**Input records:**
====
-- ==== Sys2Proof/Machine/Resolve.lean ====
section
/-!
DEFINITION. What the host and the hypervisor do to memory and faults: resolving page faults (18 R288 to R290), room in the fault and dirty
log rings (R290, 05 R73), invalidates (R72), and requests from outside the package (21 R310, R315).
-/
namespace Sys2Proof.Machine

/-! ## Resolving page faults (R289) -/

/-- A wait of a token, posted to the host and not answered yet. -/
def Vf.waitOf (v : Vf) (token : Nat) : Option FaultWait := v.waits.find? fun w => w.token == token && w.posted && w.answer.isNone

def State.dropWait (s : State) (vf token : Nat) : State :=
  s.modVf vf fun v => { v with waits := v.waits.filter fun w => w.token != token }

/-- A group that waited for a page back on its core (R248, R289): its splits are the youngest, in the order of their ages. None where
no context is free. -/
def State.restoreGroup (s : State) (k : Nat) (t : Team) (g : Group) : Option State :=
  let c := s.core k
  (c.choosePart t.kernel.vregs).map fun part =>
    let c := c.modTeam t.id fun t => t.modGroup g.grp fun g => { g with pageWait := none, ages := [], part := part }
    { s with cores := setKey s.cores k (c.enterSplits t.id g.grp part (g.ages.filter fun n => (g.split? n).isSome)) }

/-- An answer that finds no free context is kept until there is one (R289). -/
def State.keepFaultAnswer (s : State) (vf token : Nat) (retry : Bool) : State :=
  s.modVf vf fun v => { v with waits := updateIf (fun w => w.token == token) (fun w => { w with answer := some retry }) v.waits }

/-- A group of a saved team (R294). -/
def State.modSaved (s : State) (vf team grp : Nat) (f : Group → Group) : State :=
  s.modVf vf fun v => { v with saved := updateIf (fun x => x.team.id == team) (fun x => { x with team := x.team.modGroup grp f }) v.saved }

/-- The answer for a group: `fault` is what it takes on FAIL. -/
def State.resolveGroup (s : State) (vf token team grp split : Nat) (fault : Option FaultRec) : State :=
  match s.residents.find? fun p => p.2.id == team with
  | some p =>
    match p.2.group? grp with
    | none => s.dropWait vf token
    | some g =>
      if g.pageWait ≠ some token then s.dropWait vf token
      else
        match s.restoreGroup p.1 p.2 g with
        | none => s.keepFaultAnswer vf token fault.isNone
        | some s =>
          let r : SplitRef := { core := p.1, team := team, grp := grp, split := split }
          let s := s.dropWait vf token
          match fault with
          | some f => (if (s.split? r).isSome then s.enterFault r f else s).settleGroup r
          | none => s.settleGroup r
  | none =>
    (s.dropWait vf token).modSaved vf team grp fun g =>
      { g with pageWait := none, pending := (fault.map fun f => (split, f)).orElse fun _ => g.pending }

/-- RETRY: the requester issues again. -/
def State.retry (s : State) (vf : Nat) (w : FaultWait) : State :=
  match w.who with
  | .group _ team grp split => s.resolveGroup vf w.token team grp split none
  | .copy k id =>
    (s.dropWait vf w.token).modCore k fun c => { c with copyFault := updateIf (fun q => q.id == id) (fun q => { q with token := none }) c.copyFault }
  | .join k h =>
    let s := s.dropWait vf w.token
    match (s.core k).join? h with
    | some j => if j.token = some w.token then s.setJoin k h (some { j with token := none }) else s
    | none => s
  | .draw k header team =>
    (s.dropWait vf w.token).modCore k fun c =>
      { c with subs := updateIf (fun b => b.header == header && b.team == team) (fun b => { b with token := none }) c.subs }

/-- FAIL: a split takes PAGE_FAULT, a copy ends as for ACCESS, a join stops with reason 4, a subscription ends (R233). -/
def State.fail (s : State) (vf : Nat) (w : FaultWait) : State :=
  match w.who with
  | .group _ team grp split => s.resolveGroup vf w.token team grp split (some w.fault)
  | .copy k id =>
    let s := s.dropWait vf w.token
    match (s.core k).copyFault.find? fun q => q.id == id with
    | some q => s.copyEnds k q .access w.va
    | none => s
  | .join k h =>
    let s := s.dropWait vf w.token
    match (s.core k).join? h with
    | some j =>
      if j.token ≠ some w.token then s
      else if j.stop.isSome then s.joinStopped k h j 4 w.va
      else s.stopJoin k h { j with failVa := w.va } 4 (j.cursorWord 4 j.failAt.1 j.row j.sect j.failAt.2.1 j.failAt.2.2 j.lastc)
    | none => s
  | .draw k header team =>
    let s := s.dropWait vf w.token
    match (s.core k).subs.find? fun b => b.header == header && b.team == team, s.vf? vf with
    | some b, some v =>
      let s := s.modCore k fun c => { c with subs := c.subs.filter fun x => x.entry != b.entry }
      s.post { code := 0x800A, vf := vf, srck := 0, src := v.cfg.coreIndex k, item := b.entry, addr := w.va,
               code1 := FaultKind.pageFault.code, time := s.vfTime k vf }
    | _, _ => s

/-- A resolve command with its status record (R309); a token that is not waiting does nothing. -/
def State.resolve (s : State) (vf token : Nat) (f : State → FaultWait → State) : State :=
  match s.vf? vf with
  | none => s.status "RESOLVE" vf "REFUSED" token
  | some v =>
    let s := s.status "RESOLVE" vf "OK" token
    match v.waitOf token with
    | none => s
    | some w => f s w

/-- Groups whose answer has come and that a free context can take now, the oldest answer first (R289). -/
def State.restoreAnswered (s : State) : State :=
  s.vfs.foldl (fun s v => v.waits.foldl (fun s w =>
    match w.answer with
    | some true => s.retry v.cfg.id w
    | some false => s.fail v.cfg.id w
    | none => s) s) s

/-- RESOLVE_RETRY (R289). -/
def execResolveRetry (vf token : Nat) (s : State) : Answered := .next (s.resolve vf token fun s w => s.retry vf w).bump

/-- RESOLVE_FAIL (R289). -/
def execResolveFail (vf token : Nat) (s : State) : Answered := .next (s.resolve vf token fun s w => s.fail vf w).bump
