-- ==== Sys2Proof/Machine/Objects.lean ====
section
/-!
DEFINITION. Loading and unloading code objects (20 R299 to R301, R305 to R308).
-/
namespace Sys2Proof.Machine

/-! ## The layout (R299, R300) -/

/-- A field of `n` bytes of an object. -/
def objNat (b : List Byte) (off n : Nat) : Nat := natOfBytes ((b.drop off).take n)

/-- A directory entry's words. -/
def dirEntry (b : List Byte) (i : Nat) : Nat := objNat b (256 + 64 * i) 64

/-- The image of a directory entry, its kernel table not read yet. -/
def imageOf (w : Nat) : Image :=
  { kind := bitsOf w 1 0, revid := bitsOf w 39 8, sigv := w.testBit 40, off := bitsOf w 95 64, size := bitsOf w 127 96,
    psig := bytesOfNat 48 (bitsOf w 511 128), kernels := [] }

/-- A directory entry is legal: its reserved bits, its kind's fields, its place within the object. -/
def entryOk (w nimg total : Nat) : Bool :=
  let i := imageOf w
  i.kind != 3 && bitsOf w 7 2 == 0 && bitsOf w 63 41 == 0 && (i.kind == 0 || (i.revid == 0 && !i.sigv)) &&
    (i.sigv || bitsOf w 511 128 == 0) && i.off % 128 == 0 && i.size % 128 == 0 && 256 + 64 * nimg ≤ i.off && i.off + i.size + 96 ≤ total

/-- No two images overlap. -/
def disjointImages : List Image → Bool
  | [] => true
  | i :: r => r.all (fun j => i.off + i.size ≤ j.off || j.off + j.size ≤ i.off) && disjointImages r

/-- The header is legal. -/
def headerOk (b : List Byte) : Bool :=
  let h := objNat b 0 256
  let total := bitsOf h 255 192
  let nimg := bitsOf h 39 32
  b.length == total && total % 128 == 0 && total ≥ 256 && bitsOf h 31 0 == 0x4B390C0B && 1 ≤ nimg && nimg ≤ 64 && bitsOf h 63 43 == 0 &&
    bitsOf h 2047 320 == 0 && 1 ≤ bitsOf h 191 160 && bitsOf h 191 160 ≤ 4096 &&
    (h.testBit 40 || bitsOf h 319 256 == 0)

/-- A kernel table entry is legal in an image of a size. -/
def kernelOk (w size : Nat) : Bool :=
  bitsOf w 31 0 % 128 == 0 && bitsOf w 31 0 + 16 * (bitsOf w 47 32 + 1) ≤ size && bitsOf w 64 58 ≤ 64 && bitsOf w 74 65 ≤ 512 &&
    bitsOf w 83 75 ≤ 256 && bitsOf w 95 92 ≤ 8 && bitsOf w 127 97 == 0

/-- What must agree between the tables of an object: everything but START and WORDS. -/
def kernelShape (w : Nat) : Nat := w / 2 ^ 48

/-- The kernel of a table entry (R300). -/
def kernelOf (obj num text w : Nat) : Kernel :=
  { obj := obj, num := num, text := text, words := bitsOf w 47 32 + 1, groups := bitsOf w 52 48 + 1, vregs := 8 * (bitsOf w 57 53 + 1),
    cams := bitsOf w 64 58, latches := bitsOf w 74 65, scratch := 4096 * bitsOf w 83 75, cw := bitsOf w 87 84, ch := bitsOf w 91 88,
    lq := w.testBit 96 }

/-- The plain bytes of the first lines of an image that hold `n` bytes: decrypted where the object is protected (R306); none when a tag
fails, so that they cannot be read. The command processor reads no other line before it runs or is installed. -/
def plainStart (b : List Byte) (o : CodeObject) (i : Image) (n : Nat) : Option (List Byte) :=
  if !o.enc then some ((b.drop i.off).take (min n i.size))
  else
    ((List.range (min ((n + 127) / 128) (i.size / 128))).mapM fun n =>
      let line := i.off / 128 + n
      gcmOpen o.key (o.iv line) ((b.drop (128 * line)).take 128) ((b.drop (o.tagOff + 16 * line)).take 16)).map List.flatten

/-- The kernel table entries of an image's plain bytes. -/
def tableOf (b : List Byte) (n : Nat) : List Nat := (List.range n).map fun k => objNat b (32 * k) 32

/-- A hinge image is legal (R38, R300). -/
def hingeOk (b : List Byte) (size : Nat) : Bool := bitsOf (objNat b 0 8) 63 45 == 0 && objNat b 0 8 % 2 == 0 && 128 ≤ size && size ≤ 128 + 8192

/-- The header and the directory are legal (R299, R301, R308). -/
def directoryOk (v : Vf) (b : List Byte) : Bool :=
  let h := objNat b 0 256
  let nimg := bitsOf h 39 32
  let ws := (List.range nimg).map (dirEntry b)
  let imgs := ws.map imageOf
  headerOk b && (ws.all fun w => entryOk w nimg (bitsOf h 255 192)) && disjointImages imgs && (imgs.filter fun i => i.kind == 1).length ≤ 1 &&
    (imgs.filter fun i => i.kind == 2).length ≤ 1 && !((imgs.any fun i => i.kind == 2) && v.cfg.hingeSlot.isNone)

/-- An object as its header and directory describe it, with its key. -/
def objectOf (b : List Byte) (plan : LoadPlan) (id : Nat) (key : List Byte) : CodeObject :=
  let h := objNat b 0 256
  { id := id, plan := plan, total := bitsOf h 255 192, enc := h.testBit 40, nonce := bytesOfNat 8 (bitsOf h 127 64), tagOff := bitsOf h 319 256,
    key := key, kernels := [], images := (List.range (bitsOf h 39 32)).map fun i => imageOf (dirEntry b i), pick := none, area := 0, busy := [] }

/-- The object with its kernels, of `nk` in number: its kernel tables agree and its handler's control word is legal (R300); none for
BAD_FORMAT. -/
def withTables (b : List Byte) (nk : Nat) (o : CodeObject) : Option CodeObject :=
  match o.images.mapM fun i => plainStart b o i (if i.kind = 2 then 128 else 32 * nk) with
  | none => none
  | some plain =>
    let both := o.images.zip plain
    let text := both.filter fun p => p.1.kind != 2
    let tables := text.map fun p => tableOf p.2 nk
    let shapes := tables.map fun t => t.map kernelShape
    if !(text.all fun p => 32 * nk ≤ p.1.size && (tableOf p.2 nk).all fun w => kernelOk w p.1.size) || !(shapes.all fun s => s == shapes.headD []) ||
        !(both.all fun p => p.1.kind != 2 || hingeOk p.2 p.1.size) then none
    else
      let first := tables.headD []
      some
        { o with
          kernels := ((List.range first.length).zip first).map fun p => kernelOf o.id p.1 (o.plan.textVa + 2 ^ 20 * p.1) p.2
          images := both.map fun p =>
            { p.1 with kernels := if p.1.kind = 2 then [] else (tableOf p.2 nk).map fun w => (bitsOf w 31 0, bitsOf w 47 32 + 1) } }

/-! ## Mapping (R301) -/

/-- The address of the level-3 entry of a virtual address, where the tables reach it. -/
def State.pteAddr (s : State) (vf va : Nat) : (fuel : Nat) → (table : Nat) → Option Nat
  | 0, _ => none
  | n + 1, table =>
    let addr := table + 8 * levelIndex (3 - n) va
    if n = 0 then some addr
    else
      match s.cpPeek vf addr 8 with
      | none => none
      | some b => if pteV (natOfBytes b) && !pteLeaf (natOfBytes b) then s.pteAddr vf va n (pteBase (natOfBytes b)) else none

/-- The pages of a mapping: virtual address, physical address, permissions (bits RD, WR and EX of the entry). -/
def pagesOf (va pa len perm : Nat) : List (Nat × Nat × Nat) :=
  (List.range ((len + 65535) / 65536)).map fun i => (va + 65536 * i, pa + 65536 * i, perm)

/-- The writes of leaf entries for a list of pages; none where a table is missing. DLE of data pages is as the hypervisor has set it. -/
def State.mapPages (s : State) (v : Vf) (dle : Bool) : List (Nat × Nat × Nat) → Option (List (Nat × List Byte))
  | [] => some []
  | (va, pa, perm) :: r =>
    match s.pteAddr v.cfg.id va 4 v.cfg.root with
    | none => none
    | some a =>
      let bit := if dle && perm &&& 16 = 0 then 256 else 0
      (s.mapPages v dle r).map fun l => (a, bytesOfNat 8 (3 + perm + bit + pa / 65536 * 2 ^ 20 + s.devNumber * 2 ^ 45)) :: l

/-! ## The virtual function's memory (R305, R309) -/

/-- The leaf pages of the package's DRAM that a virtual function's tables map, and the tables themselves, with their sizes. -/
def State.heldPages (s : State) (vf : Nat) : (fuel : Nat) → (table : Nat) → List (Nat × Nat)
  | 0, _ => []
  | n + 1, table =>
    (table, 8192) :: (List.range 1024).flatMap fun i =>
      match s.cpPeek vf (table + 8 * i) 8 with
      | none => []
      | some b =>
        let e := natOfBytes b
        if !pteV e || pteDev e ≠ s.devNumber then []
        else if pteLeaf e then
          (if targetOf (pteBase e) != .dram then [] else if n = 0 then [(pteBase e, 2 ^ 16)] else if n = 1 then [(pteBase e, 2 ^ 26)] else [])
        else s.heldPages vf n (pteBase e)

/-- The ranges of a virtual function's memory: address and size. -/
def rangesOf (c : VfConfig) : List (Nat × Nat) := c.memory.map fun p => (p.1 * 2 ^ 20, p.2 * 2 ^ 20)

/-- Bytes of an object's translated area (R305). -/
def CodeObject.areaSize (o : CodeObject) : Nat :=
  match o.images.find? fun i => i.kind == 1 with
  | none => 0
  | some i => o.textTags i + 16 * (i.size / 128) - o.area

/-- What an object takes of the memory: its bytes, its data, its translated area. -/
def CodeObject.takes (o : CodeObject) : List (Nat × Nat) :=
  [(o.plan.textPa, o.total), (o.plan.dataPa, o.plan.dataLen), (o.plan.roPa, o.plan.roLen), (o.area, o.areaSize)]

/-- The lowest place, 64 KiB aligned, for `n` bytes within ranges and beside what is taken. -/
def placeFor (n : Nat) (ranges taken : List (Nat × Nat)) : Option Nat :=
  let fits := fun (a : Nat) =>
    ranges.any (fun r => r.1 ≤ a && a + n ≤ r.1 + r.2) && taken.all fun t => t.2 = 0 || a + n ≤ t.1 || t.1 + t.2 ≤ a
  let starts := ((ranges.map (·.1)) ++ taken.map fun t => t.1 + t.2).map fun a => (a + 65535) / 65536 * 65536
  (starts.filter fits).foldl (fun (b : Option Nat) a => some (match b with | some x => min x a | none => a)) none

/-- The translated area allocated from the virtual function's memory (R305); none for NO_SPACE. Which place is the model's choice (log
entry 21). -/
def State.allocate (s : State) (v : Vf) (o : CodeObject) : Option CodeObject :=
  if o.areaSize = 0 then some o
  else
    (placeFor o.areaSize (rangesOf v.cfg) (s.heldPages v.cfg.id 4 v.cfg.root ++ v.objects.flatMap CodeObject.takes ++ o.takes.take 3)).map fun a =>
      { o with area := a }

/-- The writes that put the object's bytes, its area and its pages into the virtual function's memory; none for NO_SPACE. -/
def State.placement (s : State) (v : Vf) (o : CodeObject) (b : List Byte) : Option (List (Nat × List Byte)) :=
  let p := o.plan
  let words := fun (k : Kernel) => (o.images.map fun i => (i.kernels.getD k.num (0, 0)).2).foldl max k.words
  let text := o.kernels.flatMap fun k => pagesOf k.text (p.textPa / 65536 * 65536) (16 * words k) 16
  (s.mapPages v p.dle (text ++ pagesOf p.dataVa p.dataPa p.dataLen 12 ++ pagesOf p.roVa p.roPa p.roLen 4)).map fun l =>
    l ++ lineWrites p.textPa b ++ lineWrites o.area (List.replicate o.areaSize 0) ++ lineWrites p.dataPa ((b.drop p.dataOff).take p.dataLen) ++
      lineWrites p.roPa ((b.drop p.roOff).take p.roLen)

/-- A checked object put into memory once the homes of its lines take the writes (R76), or the load's status. With OK a handler image waits
to be installed, its slot taking no triggers meanwhile (R308). -/
def State.installObject (s : State) (v : Vf) (o : CodeObject) (keygen : Nat) (b : List Byte) : State :=
  let vf := v.cfg.id
  match (s.allocate v o).bind fun o => (s.placement v o b).map fun ws => (o, ws) with
  | none => s.status "LOAD_OBJECT" vf "NO_SPACE" 0
  | some (o, ws) =>
    if ws.any fun w => !s.physReady w.1 then s
    else
      let t := (s.physWrites ws).modVf vf fun v =>
        { v with objects := v.objects ++ [o], newestKey := if o.enc then max v.newestKey keygen else v.newestKey }
      let t := match v.cfg.hingeSlot with
        | some slot => if o.images.any fun i => i.kind == 2 then (t.clearSlot slot).modVf vf fun v => { v with handler := some o.id } else t
        | none => t
      t.status "LOAD_OBJECT" vf "OK" o.id

/-- The loading of an object: the first cause, in the order of R301's table. The tables of an object whose key is not held cannot be
read. -/
def State.load (s : State) (v : Vf) (b : List Byte) (plan : LoadPlan) : State :=
  let ends := fun (t : String) => s.status "LOAD_OBJECT" v.cfg.id t 0
  let h := objNat b 0 256
  let keygen := bitsOf h 159 128
  let i := s.takeId
  let o := objectOf b plan i.1 (codeKey v.cfg.secret v.cfg.id keygen)
  let held := !(o.enc && keygen + 4 ≤ v.newestKey)
  let full := if held then withTables b (bitsOf h 191 160) o else some o
  if v.stopped then ends "VF_STOPPED"
  else if !directoryOk v b then ends "BAD_FORMAT"
  else
    match full with
    | none => ends "BAD_FORMAT"
    | some o =>
      let key := v.cfg.signKeys[bitsOf h 42 41]?
      if !(key.any fun k => ecdsaVerify k (sha384 (b.take (o.total - 96))) (b.drop (o.total - 96))) then ends "BAD_SIGNATURE"
      else if !held then ends "KEY_ABSENT"
      else i.2.installObject v o keygen b

/-- LOAD_OBJECT (R301, R308). -/
def execLoadObject (vf : Nat) (object : List Byte) (plan : LoadPlan) (s : State) : Answered :=
  .next (match s.vf? vf with
    | none => s.status "LOAD_OBJECT" vf "REFUSED" 0
    | some v => s.load v object plan).bump

/-- UNLOAD_OBJECT (R301): its lines leave every instruction cache; its area is free again (R305). -/
def execUnloadObject (vf obj : Nat) (s : State) : Answered :=
  match (s.vf? vf).bind fun v => v.objects.find? fun o => o.id == obj with
  | none => .next (s.status "UNLOAD_OBJECT" vf "REFUSED" 0).bump
  | some o =>
    let lo := o.plan.textVa / 128
    let hi := lo + 2 ^ 13 * o.kernels.length
    let s := s.modVf vf fun v => { v with objects := v.objects.filter fun x => x.id != obj }
    .next (({ s with cores := s.cores.map fun (p : Nat × Core) =>
      (p.1, { p.2 with ic := p.2.ic.filter fun l => !(l.vf == vf && lo ≤ l.line && l.line < hi) }) } : State).status "UNLOAD_OBJECT" vf "OK" 0).bump

end Sys2Proof.Machine
end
====
Within the material above, the line with "let fits := fun (a : Nat) =>" opens the range and the line with "(starts.filter fits).foldl (fun" closes it; reproduce that range word for word.

  let fits := fun (a : Nat) =>
    ranges.any (fun r => r.1 ≤ a && a + n ≤ r.1 + r.2) && taken.all fun t => t.2 = 0 || a + n ≤ t.1 || t.1 + t.2 ≤ a
  let starts := ((ranges.map (·.1)) ++ taken.map fun t => t.1 + t.2).map fun a => (a + 65535) / 65536 * 65536
  (starts.filter fits).foldl (fun (b : Option Nat) a => some (match b with | some x => min x a | none => a)) none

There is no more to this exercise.